Directions for this task: Go through the data line by line. Copy each one holding the string "using".

Material provided:
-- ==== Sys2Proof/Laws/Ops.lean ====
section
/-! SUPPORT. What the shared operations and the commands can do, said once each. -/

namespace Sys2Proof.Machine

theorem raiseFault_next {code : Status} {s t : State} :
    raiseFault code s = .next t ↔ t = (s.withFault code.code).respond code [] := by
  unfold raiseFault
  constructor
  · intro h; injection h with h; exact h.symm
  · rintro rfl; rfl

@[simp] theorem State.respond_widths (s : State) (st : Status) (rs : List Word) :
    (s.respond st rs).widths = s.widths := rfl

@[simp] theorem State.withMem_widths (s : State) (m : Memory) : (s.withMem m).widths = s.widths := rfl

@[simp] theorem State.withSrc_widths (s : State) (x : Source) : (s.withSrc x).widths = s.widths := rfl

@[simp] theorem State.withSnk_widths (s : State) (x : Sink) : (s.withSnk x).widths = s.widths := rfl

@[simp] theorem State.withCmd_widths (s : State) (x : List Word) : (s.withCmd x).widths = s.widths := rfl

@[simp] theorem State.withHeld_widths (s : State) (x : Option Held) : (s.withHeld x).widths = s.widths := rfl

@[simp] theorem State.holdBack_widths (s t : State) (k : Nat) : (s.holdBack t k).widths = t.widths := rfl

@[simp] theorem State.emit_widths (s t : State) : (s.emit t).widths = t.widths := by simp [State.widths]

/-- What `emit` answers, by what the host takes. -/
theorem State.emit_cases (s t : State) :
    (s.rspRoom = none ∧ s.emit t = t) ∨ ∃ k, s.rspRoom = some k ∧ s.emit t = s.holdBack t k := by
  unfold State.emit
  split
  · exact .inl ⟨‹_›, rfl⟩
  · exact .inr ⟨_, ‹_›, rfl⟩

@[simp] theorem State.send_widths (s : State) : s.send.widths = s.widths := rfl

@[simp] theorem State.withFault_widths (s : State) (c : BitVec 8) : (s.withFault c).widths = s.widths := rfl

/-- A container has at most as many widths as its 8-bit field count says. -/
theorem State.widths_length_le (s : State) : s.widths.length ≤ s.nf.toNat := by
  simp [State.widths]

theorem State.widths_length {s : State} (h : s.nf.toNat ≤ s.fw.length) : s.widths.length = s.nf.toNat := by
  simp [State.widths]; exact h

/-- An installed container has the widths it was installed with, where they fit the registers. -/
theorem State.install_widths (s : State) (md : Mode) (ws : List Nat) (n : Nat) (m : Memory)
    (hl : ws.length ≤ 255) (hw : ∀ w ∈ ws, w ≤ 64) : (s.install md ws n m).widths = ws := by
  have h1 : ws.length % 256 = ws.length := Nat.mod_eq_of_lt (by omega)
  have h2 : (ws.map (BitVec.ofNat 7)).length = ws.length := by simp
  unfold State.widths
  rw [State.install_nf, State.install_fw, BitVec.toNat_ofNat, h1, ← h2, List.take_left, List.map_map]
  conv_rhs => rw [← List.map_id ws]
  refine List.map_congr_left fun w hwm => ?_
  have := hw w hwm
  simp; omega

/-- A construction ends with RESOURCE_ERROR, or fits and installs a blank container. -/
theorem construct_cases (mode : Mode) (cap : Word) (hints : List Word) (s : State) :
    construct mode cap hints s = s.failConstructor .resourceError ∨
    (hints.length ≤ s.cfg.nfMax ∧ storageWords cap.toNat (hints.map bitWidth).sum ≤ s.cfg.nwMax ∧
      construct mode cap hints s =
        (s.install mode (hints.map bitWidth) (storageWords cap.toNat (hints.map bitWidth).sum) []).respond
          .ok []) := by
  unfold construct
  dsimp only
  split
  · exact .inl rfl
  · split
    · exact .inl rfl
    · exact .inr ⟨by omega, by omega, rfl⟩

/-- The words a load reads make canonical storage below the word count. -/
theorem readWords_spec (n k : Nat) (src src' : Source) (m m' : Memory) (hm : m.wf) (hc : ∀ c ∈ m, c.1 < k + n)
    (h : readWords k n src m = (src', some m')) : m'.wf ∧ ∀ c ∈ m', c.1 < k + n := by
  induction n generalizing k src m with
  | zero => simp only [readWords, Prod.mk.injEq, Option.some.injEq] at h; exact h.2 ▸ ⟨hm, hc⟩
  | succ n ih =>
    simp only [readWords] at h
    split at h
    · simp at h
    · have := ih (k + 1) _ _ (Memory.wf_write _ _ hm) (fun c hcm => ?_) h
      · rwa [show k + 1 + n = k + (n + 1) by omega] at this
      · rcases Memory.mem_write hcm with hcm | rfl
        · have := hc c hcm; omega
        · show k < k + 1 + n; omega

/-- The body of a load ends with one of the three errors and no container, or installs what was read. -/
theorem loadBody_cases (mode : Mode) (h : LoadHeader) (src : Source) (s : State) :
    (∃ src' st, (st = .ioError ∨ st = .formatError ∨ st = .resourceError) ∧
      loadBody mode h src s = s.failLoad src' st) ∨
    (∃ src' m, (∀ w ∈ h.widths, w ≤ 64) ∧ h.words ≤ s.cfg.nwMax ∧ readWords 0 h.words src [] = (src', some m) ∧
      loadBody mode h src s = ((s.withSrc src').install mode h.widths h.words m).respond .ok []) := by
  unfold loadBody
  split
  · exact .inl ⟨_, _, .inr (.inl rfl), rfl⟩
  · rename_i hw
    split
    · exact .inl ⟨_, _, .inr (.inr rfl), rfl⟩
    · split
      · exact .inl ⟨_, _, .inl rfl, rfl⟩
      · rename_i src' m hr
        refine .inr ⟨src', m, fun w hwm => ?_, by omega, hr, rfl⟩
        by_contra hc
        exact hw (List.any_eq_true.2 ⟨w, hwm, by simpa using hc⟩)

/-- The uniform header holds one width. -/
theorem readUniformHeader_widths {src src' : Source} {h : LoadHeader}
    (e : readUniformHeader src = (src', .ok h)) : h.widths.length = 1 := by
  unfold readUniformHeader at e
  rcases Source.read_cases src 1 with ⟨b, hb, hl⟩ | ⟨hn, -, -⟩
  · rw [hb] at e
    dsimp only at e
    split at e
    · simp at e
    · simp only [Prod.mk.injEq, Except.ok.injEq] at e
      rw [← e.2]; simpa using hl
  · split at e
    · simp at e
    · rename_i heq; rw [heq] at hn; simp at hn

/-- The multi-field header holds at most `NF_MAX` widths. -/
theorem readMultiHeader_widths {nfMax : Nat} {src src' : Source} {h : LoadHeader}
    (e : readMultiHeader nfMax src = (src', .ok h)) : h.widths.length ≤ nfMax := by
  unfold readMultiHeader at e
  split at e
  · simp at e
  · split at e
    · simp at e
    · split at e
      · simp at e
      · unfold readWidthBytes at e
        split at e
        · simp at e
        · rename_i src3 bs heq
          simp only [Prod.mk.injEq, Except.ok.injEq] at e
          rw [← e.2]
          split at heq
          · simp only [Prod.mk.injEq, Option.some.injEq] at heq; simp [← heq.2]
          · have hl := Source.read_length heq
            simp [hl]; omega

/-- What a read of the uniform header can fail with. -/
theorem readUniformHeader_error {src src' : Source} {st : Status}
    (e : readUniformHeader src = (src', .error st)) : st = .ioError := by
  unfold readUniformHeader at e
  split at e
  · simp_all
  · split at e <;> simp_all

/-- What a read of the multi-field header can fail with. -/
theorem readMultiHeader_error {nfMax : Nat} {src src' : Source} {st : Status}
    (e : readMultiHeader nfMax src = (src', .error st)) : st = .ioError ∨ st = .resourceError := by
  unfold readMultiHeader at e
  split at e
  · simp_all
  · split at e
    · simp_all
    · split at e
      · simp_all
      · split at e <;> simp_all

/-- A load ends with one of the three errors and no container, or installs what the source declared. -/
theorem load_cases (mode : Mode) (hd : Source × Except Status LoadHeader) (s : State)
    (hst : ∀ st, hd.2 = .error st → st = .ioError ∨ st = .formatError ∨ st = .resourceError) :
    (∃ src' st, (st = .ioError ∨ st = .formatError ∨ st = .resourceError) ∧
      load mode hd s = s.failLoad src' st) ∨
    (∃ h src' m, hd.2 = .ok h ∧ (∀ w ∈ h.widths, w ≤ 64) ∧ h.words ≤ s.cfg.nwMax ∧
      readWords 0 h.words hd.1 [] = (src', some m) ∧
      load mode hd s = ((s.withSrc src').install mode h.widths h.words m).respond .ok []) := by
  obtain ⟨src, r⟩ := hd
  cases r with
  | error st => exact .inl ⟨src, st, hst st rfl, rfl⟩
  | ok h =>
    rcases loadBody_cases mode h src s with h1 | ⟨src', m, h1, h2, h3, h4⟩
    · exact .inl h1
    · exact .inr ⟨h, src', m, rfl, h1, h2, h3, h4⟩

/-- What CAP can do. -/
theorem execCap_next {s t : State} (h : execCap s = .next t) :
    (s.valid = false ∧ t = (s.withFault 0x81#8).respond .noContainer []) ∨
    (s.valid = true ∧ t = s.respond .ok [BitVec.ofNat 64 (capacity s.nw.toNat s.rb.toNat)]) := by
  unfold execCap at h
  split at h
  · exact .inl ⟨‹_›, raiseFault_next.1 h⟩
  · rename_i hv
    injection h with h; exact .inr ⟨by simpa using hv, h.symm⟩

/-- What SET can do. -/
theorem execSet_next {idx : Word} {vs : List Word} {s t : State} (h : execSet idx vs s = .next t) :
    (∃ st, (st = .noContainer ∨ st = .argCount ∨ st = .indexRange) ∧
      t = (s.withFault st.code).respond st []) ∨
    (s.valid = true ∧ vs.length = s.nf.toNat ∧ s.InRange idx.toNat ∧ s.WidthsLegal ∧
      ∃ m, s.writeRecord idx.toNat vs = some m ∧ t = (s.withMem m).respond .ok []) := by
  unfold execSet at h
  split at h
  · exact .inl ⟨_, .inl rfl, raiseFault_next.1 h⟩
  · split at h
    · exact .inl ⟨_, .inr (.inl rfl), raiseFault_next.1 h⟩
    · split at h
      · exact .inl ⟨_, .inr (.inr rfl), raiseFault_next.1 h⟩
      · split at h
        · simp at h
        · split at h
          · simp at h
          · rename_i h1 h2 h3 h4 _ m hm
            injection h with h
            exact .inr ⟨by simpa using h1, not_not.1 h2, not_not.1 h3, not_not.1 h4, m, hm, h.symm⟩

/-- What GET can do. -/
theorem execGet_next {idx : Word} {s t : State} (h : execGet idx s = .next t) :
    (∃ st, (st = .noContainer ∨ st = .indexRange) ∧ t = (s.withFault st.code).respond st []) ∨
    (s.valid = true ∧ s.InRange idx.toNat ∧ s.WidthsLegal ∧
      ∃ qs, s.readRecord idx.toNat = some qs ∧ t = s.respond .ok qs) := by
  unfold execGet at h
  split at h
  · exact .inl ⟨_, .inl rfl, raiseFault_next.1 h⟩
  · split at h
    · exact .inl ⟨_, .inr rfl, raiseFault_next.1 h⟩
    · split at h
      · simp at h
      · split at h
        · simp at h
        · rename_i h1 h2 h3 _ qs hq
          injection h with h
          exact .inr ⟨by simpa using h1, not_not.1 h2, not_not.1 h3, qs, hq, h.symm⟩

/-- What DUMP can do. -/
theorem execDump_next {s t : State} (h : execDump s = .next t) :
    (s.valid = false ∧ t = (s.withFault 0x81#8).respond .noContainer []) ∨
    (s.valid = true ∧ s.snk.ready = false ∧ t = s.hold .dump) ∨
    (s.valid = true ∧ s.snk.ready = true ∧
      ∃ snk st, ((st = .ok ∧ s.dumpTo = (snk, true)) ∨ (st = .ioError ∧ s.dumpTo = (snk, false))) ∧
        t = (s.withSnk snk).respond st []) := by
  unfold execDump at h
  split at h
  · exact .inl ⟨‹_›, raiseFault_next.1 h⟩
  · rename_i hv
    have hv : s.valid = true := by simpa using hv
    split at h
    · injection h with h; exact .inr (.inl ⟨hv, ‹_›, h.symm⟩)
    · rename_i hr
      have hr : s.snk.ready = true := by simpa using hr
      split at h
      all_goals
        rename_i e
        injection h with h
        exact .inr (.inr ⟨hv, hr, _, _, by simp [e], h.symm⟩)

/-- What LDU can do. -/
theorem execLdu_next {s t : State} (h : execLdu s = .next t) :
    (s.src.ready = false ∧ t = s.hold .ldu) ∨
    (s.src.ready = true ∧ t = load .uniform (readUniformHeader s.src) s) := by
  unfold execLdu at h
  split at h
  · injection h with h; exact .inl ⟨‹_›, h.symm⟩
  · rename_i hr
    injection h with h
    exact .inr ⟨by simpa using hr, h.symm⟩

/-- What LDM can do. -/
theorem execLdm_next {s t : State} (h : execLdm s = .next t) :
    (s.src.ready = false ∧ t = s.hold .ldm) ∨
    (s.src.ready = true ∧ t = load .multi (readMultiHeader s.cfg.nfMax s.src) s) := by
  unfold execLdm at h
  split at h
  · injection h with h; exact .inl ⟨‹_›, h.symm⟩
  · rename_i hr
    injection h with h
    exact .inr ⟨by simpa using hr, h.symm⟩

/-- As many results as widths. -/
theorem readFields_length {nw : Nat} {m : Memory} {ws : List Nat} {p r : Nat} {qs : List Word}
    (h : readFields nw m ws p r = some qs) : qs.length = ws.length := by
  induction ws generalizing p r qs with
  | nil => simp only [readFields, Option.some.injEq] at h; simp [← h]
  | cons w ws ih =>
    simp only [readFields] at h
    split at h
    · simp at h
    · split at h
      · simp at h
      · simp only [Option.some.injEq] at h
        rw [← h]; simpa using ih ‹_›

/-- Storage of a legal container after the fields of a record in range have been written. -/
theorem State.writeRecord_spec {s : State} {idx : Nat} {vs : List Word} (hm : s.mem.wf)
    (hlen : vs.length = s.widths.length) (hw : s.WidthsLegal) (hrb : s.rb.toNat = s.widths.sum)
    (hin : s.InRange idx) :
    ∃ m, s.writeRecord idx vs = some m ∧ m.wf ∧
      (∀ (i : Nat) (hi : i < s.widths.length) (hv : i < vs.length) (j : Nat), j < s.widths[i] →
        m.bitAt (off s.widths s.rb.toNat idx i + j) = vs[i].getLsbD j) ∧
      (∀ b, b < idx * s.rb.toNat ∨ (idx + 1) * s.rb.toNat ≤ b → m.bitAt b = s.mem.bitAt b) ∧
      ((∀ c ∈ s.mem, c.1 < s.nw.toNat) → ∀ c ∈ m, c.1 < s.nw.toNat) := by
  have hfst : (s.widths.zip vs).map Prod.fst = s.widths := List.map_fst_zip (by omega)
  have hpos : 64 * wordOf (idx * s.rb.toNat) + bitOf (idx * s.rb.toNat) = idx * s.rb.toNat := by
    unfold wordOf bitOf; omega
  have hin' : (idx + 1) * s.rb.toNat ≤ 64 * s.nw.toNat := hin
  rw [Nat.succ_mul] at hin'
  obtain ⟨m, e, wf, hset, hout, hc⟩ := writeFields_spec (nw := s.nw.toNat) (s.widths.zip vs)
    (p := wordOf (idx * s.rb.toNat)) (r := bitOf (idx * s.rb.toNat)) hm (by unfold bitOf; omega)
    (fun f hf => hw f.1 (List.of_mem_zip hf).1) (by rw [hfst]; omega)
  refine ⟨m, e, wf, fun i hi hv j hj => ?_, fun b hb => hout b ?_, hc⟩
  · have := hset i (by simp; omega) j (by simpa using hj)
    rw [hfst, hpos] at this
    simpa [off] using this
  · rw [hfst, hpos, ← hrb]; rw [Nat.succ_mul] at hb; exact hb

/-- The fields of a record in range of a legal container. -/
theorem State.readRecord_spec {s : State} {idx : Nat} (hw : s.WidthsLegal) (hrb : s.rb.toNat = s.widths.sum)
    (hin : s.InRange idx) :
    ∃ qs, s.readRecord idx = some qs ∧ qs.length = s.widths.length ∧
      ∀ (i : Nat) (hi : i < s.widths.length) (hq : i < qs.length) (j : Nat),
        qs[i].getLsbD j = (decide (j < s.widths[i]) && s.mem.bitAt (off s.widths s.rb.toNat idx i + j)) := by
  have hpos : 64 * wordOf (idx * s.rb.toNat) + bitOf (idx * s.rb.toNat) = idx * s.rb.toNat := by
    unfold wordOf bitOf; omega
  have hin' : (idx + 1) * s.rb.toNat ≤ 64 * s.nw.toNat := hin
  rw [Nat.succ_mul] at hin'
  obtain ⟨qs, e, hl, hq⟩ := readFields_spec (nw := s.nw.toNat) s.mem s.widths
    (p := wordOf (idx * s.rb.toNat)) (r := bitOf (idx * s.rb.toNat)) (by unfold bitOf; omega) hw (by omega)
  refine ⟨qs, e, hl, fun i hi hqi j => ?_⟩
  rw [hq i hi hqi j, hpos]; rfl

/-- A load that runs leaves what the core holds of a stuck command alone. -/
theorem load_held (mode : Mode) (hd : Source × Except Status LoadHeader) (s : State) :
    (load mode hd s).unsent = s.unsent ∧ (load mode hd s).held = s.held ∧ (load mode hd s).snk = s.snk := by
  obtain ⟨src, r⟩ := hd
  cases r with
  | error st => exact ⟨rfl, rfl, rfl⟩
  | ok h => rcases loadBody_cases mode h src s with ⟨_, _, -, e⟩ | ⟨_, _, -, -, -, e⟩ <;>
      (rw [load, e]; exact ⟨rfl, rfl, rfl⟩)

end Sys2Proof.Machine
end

Response area:
        exact hw (List.any_eq_true.2 ⟨w, hwm, by simpa using hc⟩)
      rw [← e.2]; simpa using hl
    injection h with h; exact .inr ⟨by simpa using hv, h.symm⟩
            exact .inr ⟨by simpa using h1, not_not.1 h2, not_not.1 h3, not_not.1 h4, m, hm, h.symm⟩
          exact .inr ⟨by simpa using h1, not_not.1 h2, not_not.1 h3, qs, hq, h.symm⟩
    have hv : s.valid = true := by simpa using hv
      have hr : s.snk.ready = true := by simpa using hr
    exact .inr ⟨by simpa using hr, h.symm⟩
    exact .inr ⟨by simpa using hr, h.symm⟩
        rw [← h]; simpa using ih ‹_›
  · have := hset i (by simp; omega) j (by simpa using hj)
    simpa [off] using this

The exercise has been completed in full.